# [EXERCISE BRIEF]
From the line with "named := none" through the line with "let i := k / 256", inclusive, return each line of the data below exactly and leave the rest out.

************

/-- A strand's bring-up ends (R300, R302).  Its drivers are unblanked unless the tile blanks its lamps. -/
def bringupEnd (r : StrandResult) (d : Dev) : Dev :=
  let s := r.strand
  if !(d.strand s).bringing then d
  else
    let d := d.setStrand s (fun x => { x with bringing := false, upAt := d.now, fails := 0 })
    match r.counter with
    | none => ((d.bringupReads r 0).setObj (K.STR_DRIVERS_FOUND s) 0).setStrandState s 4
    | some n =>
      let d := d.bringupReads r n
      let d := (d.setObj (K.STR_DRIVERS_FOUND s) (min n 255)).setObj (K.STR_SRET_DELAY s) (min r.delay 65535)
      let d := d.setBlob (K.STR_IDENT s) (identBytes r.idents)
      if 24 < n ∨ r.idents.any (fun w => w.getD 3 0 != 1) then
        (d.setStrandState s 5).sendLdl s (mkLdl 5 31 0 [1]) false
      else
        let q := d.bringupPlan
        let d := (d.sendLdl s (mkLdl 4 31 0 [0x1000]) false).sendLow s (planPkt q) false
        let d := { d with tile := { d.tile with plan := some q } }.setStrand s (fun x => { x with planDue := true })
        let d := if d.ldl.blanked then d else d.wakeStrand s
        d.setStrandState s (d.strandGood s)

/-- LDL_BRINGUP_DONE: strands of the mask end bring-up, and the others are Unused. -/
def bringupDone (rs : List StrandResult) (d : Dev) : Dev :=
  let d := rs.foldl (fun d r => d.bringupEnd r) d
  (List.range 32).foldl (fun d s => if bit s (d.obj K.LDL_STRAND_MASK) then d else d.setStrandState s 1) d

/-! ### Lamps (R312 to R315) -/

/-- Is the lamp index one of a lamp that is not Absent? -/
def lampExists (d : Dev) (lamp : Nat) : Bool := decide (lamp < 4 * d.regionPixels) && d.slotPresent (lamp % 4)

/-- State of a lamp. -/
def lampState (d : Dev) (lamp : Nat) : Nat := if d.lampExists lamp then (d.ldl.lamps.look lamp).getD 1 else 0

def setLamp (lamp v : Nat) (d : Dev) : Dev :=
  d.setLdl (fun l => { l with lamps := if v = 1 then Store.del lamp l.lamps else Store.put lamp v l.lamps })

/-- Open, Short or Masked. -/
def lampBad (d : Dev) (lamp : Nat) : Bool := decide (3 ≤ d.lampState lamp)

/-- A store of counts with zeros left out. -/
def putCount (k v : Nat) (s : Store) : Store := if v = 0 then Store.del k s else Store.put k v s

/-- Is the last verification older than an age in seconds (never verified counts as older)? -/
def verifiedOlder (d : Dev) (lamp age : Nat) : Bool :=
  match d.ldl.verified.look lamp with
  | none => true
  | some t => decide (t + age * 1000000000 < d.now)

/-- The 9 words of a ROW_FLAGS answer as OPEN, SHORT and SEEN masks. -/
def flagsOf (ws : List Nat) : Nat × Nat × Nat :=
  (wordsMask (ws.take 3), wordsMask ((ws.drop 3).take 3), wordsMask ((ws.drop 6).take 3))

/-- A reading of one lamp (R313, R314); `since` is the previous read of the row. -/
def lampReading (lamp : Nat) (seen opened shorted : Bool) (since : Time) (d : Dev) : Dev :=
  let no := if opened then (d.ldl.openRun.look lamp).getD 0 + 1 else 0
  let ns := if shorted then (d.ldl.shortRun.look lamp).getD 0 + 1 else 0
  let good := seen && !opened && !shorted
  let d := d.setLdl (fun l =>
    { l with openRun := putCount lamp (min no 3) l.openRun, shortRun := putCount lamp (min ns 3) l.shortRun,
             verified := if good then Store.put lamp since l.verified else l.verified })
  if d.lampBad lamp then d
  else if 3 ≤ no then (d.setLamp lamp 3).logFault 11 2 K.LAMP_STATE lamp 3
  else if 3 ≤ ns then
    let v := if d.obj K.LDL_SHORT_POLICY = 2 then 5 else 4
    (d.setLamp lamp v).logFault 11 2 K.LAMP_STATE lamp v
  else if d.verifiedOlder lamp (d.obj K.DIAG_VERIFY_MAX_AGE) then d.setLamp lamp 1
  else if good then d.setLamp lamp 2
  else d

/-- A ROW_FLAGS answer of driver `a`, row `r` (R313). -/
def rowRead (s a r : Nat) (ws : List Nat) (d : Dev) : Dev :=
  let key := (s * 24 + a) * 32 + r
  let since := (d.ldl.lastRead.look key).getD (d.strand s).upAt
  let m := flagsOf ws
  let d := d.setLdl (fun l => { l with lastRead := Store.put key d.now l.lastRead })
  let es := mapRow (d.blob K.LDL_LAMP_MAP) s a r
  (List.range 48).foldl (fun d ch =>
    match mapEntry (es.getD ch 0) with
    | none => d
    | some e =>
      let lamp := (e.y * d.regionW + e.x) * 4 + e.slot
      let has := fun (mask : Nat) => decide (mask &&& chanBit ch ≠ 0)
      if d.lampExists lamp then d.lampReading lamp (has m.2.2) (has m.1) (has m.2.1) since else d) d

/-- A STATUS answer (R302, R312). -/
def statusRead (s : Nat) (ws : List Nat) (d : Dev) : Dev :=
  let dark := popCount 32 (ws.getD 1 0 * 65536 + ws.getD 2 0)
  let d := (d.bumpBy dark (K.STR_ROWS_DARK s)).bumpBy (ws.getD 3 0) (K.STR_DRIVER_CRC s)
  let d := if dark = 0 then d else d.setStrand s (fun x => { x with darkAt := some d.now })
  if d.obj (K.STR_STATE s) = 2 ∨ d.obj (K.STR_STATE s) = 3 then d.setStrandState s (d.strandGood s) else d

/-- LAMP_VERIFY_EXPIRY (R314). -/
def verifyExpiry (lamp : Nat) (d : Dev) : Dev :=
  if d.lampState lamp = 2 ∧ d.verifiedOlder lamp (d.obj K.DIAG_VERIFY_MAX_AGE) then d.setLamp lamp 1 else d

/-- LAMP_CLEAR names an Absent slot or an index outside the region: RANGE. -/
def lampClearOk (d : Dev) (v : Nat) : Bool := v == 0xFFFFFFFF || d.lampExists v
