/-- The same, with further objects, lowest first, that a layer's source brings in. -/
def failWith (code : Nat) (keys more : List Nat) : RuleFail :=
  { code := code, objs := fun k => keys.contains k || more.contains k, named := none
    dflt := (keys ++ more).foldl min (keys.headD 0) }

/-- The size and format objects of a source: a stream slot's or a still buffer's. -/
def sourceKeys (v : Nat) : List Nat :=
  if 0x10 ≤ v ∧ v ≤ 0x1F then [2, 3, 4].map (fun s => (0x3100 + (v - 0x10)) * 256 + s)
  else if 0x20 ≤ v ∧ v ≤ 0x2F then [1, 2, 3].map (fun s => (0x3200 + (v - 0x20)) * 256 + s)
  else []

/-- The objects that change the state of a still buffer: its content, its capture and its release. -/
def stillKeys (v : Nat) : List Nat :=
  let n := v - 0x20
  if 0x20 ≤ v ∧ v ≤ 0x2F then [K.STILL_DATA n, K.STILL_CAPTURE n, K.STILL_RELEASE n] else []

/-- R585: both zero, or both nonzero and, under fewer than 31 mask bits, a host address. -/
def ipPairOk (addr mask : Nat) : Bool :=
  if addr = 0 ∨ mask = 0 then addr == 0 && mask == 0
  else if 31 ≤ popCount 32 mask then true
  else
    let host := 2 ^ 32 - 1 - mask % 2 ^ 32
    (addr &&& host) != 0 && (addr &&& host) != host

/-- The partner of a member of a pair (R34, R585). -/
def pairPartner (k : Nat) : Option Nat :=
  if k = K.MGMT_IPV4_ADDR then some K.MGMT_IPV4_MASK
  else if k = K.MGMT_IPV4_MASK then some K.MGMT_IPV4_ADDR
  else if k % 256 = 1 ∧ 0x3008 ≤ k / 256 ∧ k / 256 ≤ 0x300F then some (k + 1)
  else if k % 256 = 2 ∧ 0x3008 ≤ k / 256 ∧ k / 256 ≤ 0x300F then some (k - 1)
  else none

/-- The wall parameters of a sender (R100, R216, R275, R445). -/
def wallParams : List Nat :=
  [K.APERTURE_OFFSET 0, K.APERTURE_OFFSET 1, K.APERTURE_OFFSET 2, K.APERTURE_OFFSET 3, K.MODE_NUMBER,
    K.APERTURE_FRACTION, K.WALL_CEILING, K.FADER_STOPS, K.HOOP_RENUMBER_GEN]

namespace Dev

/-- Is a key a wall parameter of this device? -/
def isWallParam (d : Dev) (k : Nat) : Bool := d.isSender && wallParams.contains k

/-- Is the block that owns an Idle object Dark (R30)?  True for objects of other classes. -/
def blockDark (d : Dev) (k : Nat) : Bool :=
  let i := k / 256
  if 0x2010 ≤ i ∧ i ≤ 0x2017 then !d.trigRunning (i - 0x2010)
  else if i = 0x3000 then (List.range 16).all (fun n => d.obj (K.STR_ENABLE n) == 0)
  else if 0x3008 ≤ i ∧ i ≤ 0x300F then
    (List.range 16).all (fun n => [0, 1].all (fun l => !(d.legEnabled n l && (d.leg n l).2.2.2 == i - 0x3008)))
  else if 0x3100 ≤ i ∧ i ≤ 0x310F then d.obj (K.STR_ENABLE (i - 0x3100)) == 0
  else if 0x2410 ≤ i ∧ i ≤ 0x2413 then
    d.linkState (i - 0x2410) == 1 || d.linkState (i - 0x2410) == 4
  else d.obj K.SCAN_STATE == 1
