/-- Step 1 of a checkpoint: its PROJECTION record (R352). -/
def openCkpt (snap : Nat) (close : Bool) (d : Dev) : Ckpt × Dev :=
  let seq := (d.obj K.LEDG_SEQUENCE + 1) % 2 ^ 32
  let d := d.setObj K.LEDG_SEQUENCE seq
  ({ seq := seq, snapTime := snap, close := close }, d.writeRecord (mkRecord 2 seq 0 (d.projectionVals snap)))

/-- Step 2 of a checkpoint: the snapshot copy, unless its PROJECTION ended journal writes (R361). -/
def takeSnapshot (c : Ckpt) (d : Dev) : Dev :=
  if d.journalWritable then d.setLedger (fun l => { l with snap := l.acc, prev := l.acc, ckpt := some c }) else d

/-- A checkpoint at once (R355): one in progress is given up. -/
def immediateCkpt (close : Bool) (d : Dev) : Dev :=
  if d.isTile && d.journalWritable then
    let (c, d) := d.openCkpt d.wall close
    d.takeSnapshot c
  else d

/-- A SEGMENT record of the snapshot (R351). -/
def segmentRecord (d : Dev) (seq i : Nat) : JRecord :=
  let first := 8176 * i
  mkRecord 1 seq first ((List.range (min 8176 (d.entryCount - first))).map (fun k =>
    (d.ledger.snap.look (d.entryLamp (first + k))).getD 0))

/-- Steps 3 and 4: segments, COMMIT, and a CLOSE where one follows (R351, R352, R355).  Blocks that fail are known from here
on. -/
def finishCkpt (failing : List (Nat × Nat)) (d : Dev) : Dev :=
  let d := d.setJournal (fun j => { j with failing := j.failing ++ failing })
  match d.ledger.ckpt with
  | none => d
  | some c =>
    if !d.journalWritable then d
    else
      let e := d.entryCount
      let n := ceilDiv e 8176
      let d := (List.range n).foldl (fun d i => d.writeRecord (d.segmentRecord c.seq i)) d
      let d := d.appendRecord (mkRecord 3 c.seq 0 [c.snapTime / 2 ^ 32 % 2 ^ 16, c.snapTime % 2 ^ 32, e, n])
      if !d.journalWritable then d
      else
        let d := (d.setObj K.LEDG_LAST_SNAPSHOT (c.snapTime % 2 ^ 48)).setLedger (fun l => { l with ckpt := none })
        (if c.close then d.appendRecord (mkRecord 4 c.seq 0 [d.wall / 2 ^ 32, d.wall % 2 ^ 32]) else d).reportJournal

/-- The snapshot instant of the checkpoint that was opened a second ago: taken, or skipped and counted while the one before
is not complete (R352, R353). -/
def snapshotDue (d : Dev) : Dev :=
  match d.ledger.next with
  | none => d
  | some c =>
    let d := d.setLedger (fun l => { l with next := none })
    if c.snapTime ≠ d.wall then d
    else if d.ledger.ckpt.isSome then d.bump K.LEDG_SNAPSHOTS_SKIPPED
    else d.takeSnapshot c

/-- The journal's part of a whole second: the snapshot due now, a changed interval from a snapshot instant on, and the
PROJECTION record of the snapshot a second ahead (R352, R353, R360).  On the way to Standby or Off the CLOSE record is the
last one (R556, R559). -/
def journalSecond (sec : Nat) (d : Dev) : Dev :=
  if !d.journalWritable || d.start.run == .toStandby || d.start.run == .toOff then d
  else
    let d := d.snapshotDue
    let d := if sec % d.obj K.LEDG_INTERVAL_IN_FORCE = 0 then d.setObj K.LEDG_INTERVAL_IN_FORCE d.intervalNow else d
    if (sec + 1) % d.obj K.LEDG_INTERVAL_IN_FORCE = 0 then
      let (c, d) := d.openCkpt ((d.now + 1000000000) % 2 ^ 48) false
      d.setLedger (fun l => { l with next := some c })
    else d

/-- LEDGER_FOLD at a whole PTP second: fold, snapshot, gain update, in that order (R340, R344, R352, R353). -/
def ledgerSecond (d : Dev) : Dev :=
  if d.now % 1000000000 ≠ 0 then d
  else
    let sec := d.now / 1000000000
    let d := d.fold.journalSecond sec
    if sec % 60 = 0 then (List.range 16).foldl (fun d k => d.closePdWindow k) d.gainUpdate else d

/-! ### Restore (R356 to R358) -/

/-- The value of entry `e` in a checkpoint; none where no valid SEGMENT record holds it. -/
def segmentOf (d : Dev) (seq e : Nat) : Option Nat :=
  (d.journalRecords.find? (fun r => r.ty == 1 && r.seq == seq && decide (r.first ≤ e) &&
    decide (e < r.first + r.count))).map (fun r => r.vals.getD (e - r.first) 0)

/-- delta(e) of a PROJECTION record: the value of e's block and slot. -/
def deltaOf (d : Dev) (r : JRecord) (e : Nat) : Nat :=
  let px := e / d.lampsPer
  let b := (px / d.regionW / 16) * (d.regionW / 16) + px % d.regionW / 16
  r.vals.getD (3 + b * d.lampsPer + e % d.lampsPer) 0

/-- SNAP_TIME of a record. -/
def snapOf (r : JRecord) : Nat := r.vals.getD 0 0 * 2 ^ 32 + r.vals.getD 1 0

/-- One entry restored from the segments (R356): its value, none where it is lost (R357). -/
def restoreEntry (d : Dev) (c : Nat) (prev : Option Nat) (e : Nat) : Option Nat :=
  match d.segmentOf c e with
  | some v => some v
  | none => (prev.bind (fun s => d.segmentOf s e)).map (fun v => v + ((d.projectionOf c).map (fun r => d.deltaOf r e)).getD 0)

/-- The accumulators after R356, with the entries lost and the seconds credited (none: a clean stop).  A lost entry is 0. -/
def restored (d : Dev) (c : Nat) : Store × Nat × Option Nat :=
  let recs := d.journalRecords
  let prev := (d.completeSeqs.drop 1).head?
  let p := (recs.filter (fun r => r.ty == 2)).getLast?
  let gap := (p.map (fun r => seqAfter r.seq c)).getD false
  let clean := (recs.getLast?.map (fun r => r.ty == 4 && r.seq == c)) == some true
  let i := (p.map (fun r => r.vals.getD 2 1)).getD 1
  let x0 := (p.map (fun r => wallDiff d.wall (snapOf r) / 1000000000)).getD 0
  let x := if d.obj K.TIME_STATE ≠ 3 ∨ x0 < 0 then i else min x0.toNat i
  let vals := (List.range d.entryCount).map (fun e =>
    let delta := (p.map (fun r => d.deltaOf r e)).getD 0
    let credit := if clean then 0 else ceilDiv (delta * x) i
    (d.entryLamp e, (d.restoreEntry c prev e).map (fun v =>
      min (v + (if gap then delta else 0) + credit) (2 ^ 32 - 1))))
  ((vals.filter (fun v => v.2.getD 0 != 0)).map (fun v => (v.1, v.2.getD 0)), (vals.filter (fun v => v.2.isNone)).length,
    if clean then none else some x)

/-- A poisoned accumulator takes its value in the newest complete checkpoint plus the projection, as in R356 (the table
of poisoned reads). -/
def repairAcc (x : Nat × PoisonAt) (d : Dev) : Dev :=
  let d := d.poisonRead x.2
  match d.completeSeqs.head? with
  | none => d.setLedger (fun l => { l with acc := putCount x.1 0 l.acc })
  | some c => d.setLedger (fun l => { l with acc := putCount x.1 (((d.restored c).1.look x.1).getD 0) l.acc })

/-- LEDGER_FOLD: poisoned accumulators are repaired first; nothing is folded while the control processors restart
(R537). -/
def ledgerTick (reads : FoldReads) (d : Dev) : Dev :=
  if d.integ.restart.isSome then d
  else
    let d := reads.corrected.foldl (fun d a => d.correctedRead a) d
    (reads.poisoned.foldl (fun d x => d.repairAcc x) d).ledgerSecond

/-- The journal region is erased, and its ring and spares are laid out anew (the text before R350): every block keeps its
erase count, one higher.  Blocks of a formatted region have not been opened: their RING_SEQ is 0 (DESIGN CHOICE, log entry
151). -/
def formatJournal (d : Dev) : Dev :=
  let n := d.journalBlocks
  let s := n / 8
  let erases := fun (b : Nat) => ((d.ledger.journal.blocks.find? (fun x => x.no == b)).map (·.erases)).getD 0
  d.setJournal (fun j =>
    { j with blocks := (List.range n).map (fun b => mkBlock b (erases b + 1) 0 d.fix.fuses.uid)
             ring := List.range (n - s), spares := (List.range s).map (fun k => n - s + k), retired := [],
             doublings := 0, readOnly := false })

************

# [ANSWER FOR THE TASK]
  { code := code, objs := fun k => keys.contains k || more.contains k, named := none
    dflt := (keys ++ more).foldl min (keys.headD 0) }

/-- The size and format objects of a source: a stream slot's or a still buffer's. -/
def sourceKeys (v : Nat) : List Nat :=
  if 0x10 ≤ v ∧ v ≤ 0x1F then [2, 3, 4].map (fun s => (0x3100 + (v - 0x10)) * 256 + s)
  else if 0x20 ≤ v ∧ v ≤ 0x2F then [1, 2, 3].map (fun s => (0x3200 + (v - 0x20)) * 256 + s)
  else []

/-- The objects that change the state of a still buffer: its content, its capture and its release. -/
def stillKeys (v : Nat) : List Nat :=
  let n := v - 0x20
  if 0x20 ≤ v ∧ v ≤ 0x2F then [K.STILL_DATA n, K.STILL_CAPTURE n, K.STILL_RELEASE n] else []

/-- R585: both zero, or both nonzero and, under fewer than 31 mask bits, a host address. -/
def ipPairOk (addr mask : Nat) : Bool :=
  if addr = 0 ∨ mask = 0 then addr == 0 && mask == 0
  else if 31 ≤ popCount 32 mask then true
  else
    let host := 2 ^ 32 - 1 - mask % 2 ^ 32
    (addr &&& host) != 0 && (addr &&& host) != host

/-- The partner of a member of a pair (R34, R585). -/
def pairPartner (k : Nat) : Option Nat :=
  if k = K.MGMT_IPV4_ADDR then some K.MGMT_IPV4_MASK
  else if k = K.MGMT_IPV4_MASK then some K.MGMT_IPV4_ADDR
  else if k % 256 = 1 ∧ 0x3008 ≤ k / 256 ∧ k / 256 ≤ 0x300F then some (k + 1)
  else if k % 256 = 2 ∧ 0x3008 ≤ k / 256 ∧ k / 256 ≤ 0x300F then some (k - 1)
  else none

/-- The wall parameters of a sender (R100, R216, R275, R445). -/
def wallParams : List Nat :=
  [K.APERTURE_OFFSET 0, K.APERTURE_OFFSET 1, K.APERTURE_OFFSET 2, K.APERTURE_OFFSET 3, K.MODE_NUMBER,
    K.APERTURE_FRACTION, K.WALL_CEILING, K.FADER_STOPS, K.HOOP_RENUMBER_GEN]

namespace Dev

/-- Is a key a wall parameter of this device? -/
def isWallParam (d : Dev) (k : Nat) : Bool := d.isSender && wallParams.contains k

/-- Is the block that owns an Idle object Dark (R30)?  True for objects of other classes. -/
def blockDark (d : Dev) (k : Nat) : Bool :=
  let i := k / 256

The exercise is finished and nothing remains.